• Exercise instructions:
For each line in the data below that has the word "decide", copy that line.
┌─ Data for the task
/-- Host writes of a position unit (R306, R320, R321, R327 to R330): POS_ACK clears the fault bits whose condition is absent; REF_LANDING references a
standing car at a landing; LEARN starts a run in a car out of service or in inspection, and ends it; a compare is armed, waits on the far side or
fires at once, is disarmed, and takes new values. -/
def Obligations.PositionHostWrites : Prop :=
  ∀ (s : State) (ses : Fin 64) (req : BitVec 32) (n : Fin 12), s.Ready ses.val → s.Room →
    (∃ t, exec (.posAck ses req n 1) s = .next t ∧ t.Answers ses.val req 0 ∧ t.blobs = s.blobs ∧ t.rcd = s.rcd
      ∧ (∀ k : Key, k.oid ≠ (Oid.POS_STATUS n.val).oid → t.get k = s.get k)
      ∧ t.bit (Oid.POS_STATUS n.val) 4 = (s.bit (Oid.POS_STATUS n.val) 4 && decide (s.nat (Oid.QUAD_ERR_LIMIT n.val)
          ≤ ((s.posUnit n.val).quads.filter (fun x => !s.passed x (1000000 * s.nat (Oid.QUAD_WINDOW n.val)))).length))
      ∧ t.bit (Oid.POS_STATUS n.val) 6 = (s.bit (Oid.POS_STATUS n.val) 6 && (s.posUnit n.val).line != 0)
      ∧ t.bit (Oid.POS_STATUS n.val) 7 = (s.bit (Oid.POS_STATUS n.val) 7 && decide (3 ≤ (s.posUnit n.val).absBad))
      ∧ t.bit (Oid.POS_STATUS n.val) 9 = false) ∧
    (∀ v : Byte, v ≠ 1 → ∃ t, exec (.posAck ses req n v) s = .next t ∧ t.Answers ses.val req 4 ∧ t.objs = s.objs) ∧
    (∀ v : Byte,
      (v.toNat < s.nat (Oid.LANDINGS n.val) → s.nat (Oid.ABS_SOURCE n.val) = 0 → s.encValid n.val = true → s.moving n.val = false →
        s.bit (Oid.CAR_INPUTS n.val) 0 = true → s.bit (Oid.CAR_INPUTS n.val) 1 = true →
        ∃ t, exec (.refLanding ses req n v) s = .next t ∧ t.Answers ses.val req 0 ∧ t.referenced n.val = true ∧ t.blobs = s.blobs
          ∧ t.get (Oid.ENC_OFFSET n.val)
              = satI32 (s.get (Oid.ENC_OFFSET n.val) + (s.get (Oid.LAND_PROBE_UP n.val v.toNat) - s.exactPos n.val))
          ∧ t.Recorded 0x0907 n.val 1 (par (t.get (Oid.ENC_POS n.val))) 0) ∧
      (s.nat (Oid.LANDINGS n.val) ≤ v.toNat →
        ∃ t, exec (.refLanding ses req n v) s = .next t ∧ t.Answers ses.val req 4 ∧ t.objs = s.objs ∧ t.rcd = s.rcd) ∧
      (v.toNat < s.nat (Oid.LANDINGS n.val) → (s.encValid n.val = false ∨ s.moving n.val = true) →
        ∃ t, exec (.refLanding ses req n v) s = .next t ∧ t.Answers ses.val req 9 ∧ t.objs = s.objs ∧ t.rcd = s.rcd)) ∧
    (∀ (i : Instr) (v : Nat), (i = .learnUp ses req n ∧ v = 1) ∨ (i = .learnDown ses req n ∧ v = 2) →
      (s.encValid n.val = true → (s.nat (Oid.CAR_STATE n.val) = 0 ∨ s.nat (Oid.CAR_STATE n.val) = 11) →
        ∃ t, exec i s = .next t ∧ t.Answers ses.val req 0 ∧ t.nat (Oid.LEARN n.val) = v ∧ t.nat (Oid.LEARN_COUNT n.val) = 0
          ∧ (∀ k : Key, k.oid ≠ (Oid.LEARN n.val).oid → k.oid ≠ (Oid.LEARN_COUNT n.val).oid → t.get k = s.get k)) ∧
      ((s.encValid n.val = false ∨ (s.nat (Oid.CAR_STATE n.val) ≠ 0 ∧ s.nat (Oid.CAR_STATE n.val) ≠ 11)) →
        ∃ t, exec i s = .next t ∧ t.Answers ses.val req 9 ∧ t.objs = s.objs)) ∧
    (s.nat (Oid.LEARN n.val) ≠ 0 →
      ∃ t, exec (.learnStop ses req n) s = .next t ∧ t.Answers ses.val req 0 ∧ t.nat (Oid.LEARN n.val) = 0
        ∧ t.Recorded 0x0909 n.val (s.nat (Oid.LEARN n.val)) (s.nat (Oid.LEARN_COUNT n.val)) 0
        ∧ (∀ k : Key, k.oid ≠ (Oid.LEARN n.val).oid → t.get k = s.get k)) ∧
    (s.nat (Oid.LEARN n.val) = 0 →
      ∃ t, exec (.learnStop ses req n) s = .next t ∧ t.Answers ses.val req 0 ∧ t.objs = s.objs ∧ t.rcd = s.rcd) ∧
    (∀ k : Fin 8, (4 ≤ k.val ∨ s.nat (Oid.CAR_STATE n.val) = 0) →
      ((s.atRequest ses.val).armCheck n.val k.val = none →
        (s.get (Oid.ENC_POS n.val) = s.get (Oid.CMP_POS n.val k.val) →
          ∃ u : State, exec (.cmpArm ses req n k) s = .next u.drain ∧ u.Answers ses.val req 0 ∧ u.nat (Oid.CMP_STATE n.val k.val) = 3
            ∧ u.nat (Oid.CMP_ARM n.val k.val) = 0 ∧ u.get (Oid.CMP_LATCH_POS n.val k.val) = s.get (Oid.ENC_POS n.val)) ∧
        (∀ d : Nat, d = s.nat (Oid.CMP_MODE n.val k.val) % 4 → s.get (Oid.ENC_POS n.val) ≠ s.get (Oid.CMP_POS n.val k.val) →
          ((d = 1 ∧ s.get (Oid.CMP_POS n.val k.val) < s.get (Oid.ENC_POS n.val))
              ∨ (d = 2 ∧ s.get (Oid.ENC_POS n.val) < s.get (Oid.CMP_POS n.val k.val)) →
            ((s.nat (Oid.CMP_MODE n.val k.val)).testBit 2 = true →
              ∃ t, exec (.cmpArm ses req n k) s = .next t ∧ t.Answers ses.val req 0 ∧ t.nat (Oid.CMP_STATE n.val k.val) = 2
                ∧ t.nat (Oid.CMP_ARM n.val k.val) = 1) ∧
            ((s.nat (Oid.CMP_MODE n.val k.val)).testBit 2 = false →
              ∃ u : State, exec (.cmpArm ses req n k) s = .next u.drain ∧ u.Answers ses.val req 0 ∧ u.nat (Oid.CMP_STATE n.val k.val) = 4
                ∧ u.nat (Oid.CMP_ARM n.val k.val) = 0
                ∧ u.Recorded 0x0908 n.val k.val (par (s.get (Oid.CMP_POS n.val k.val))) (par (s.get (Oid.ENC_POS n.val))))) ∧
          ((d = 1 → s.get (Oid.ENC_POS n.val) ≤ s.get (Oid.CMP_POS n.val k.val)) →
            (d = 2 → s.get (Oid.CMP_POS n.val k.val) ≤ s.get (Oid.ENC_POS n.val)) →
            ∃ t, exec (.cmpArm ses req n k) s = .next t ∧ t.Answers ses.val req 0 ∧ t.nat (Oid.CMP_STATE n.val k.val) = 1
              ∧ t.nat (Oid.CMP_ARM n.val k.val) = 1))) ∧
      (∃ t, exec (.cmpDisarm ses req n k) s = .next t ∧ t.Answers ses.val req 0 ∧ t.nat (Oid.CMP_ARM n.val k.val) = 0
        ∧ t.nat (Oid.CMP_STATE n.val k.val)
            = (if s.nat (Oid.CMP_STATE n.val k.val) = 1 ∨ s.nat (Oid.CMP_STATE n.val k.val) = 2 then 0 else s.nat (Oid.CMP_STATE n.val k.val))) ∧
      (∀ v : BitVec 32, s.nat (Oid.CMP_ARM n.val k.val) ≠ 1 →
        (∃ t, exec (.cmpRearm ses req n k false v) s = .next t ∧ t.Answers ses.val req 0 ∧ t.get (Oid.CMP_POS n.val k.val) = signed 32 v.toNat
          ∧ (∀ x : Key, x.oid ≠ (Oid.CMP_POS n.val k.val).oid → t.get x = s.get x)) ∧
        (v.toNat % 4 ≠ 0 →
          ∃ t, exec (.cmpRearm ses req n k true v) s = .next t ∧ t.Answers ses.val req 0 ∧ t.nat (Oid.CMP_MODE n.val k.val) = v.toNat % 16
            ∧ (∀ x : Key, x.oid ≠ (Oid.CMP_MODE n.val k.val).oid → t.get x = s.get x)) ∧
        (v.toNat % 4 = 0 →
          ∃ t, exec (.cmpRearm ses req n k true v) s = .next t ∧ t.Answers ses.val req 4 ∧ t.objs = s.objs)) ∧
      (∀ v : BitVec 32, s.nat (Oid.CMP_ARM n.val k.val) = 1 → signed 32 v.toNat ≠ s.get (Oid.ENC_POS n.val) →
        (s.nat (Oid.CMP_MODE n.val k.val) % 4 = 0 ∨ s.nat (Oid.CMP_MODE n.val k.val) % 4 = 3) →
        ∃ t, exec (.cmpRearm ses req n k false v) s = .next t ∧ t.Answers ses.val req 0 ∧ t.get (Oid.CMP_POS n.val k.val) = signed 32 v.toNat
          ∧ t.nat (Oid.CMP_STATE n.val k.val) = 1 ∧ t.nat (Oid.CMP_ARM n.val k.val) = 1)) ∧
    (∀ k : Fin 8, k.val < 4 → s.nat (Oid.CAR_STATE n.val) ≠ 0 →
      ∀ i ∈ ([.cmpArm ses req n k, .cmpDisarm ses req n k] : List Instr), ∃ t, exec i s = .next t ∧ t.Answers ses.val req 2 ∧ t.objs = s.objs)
└─
• Exercise response:
      ∧ t.bit (Oid.POS_STATUS n.val) 4 = (s.bit (Oid.POS_STATUS n.val) 4 && decide (s.nat (Oid.QUAD_ERR_LIMIT n.val)
      ∧ t.bit (Oid.POS_STATUS n.val) 7 = (s.bit (Oid.POS_STATUS n.val) 7 && decide (3 ≤ (s.posUnit n.val).absBad))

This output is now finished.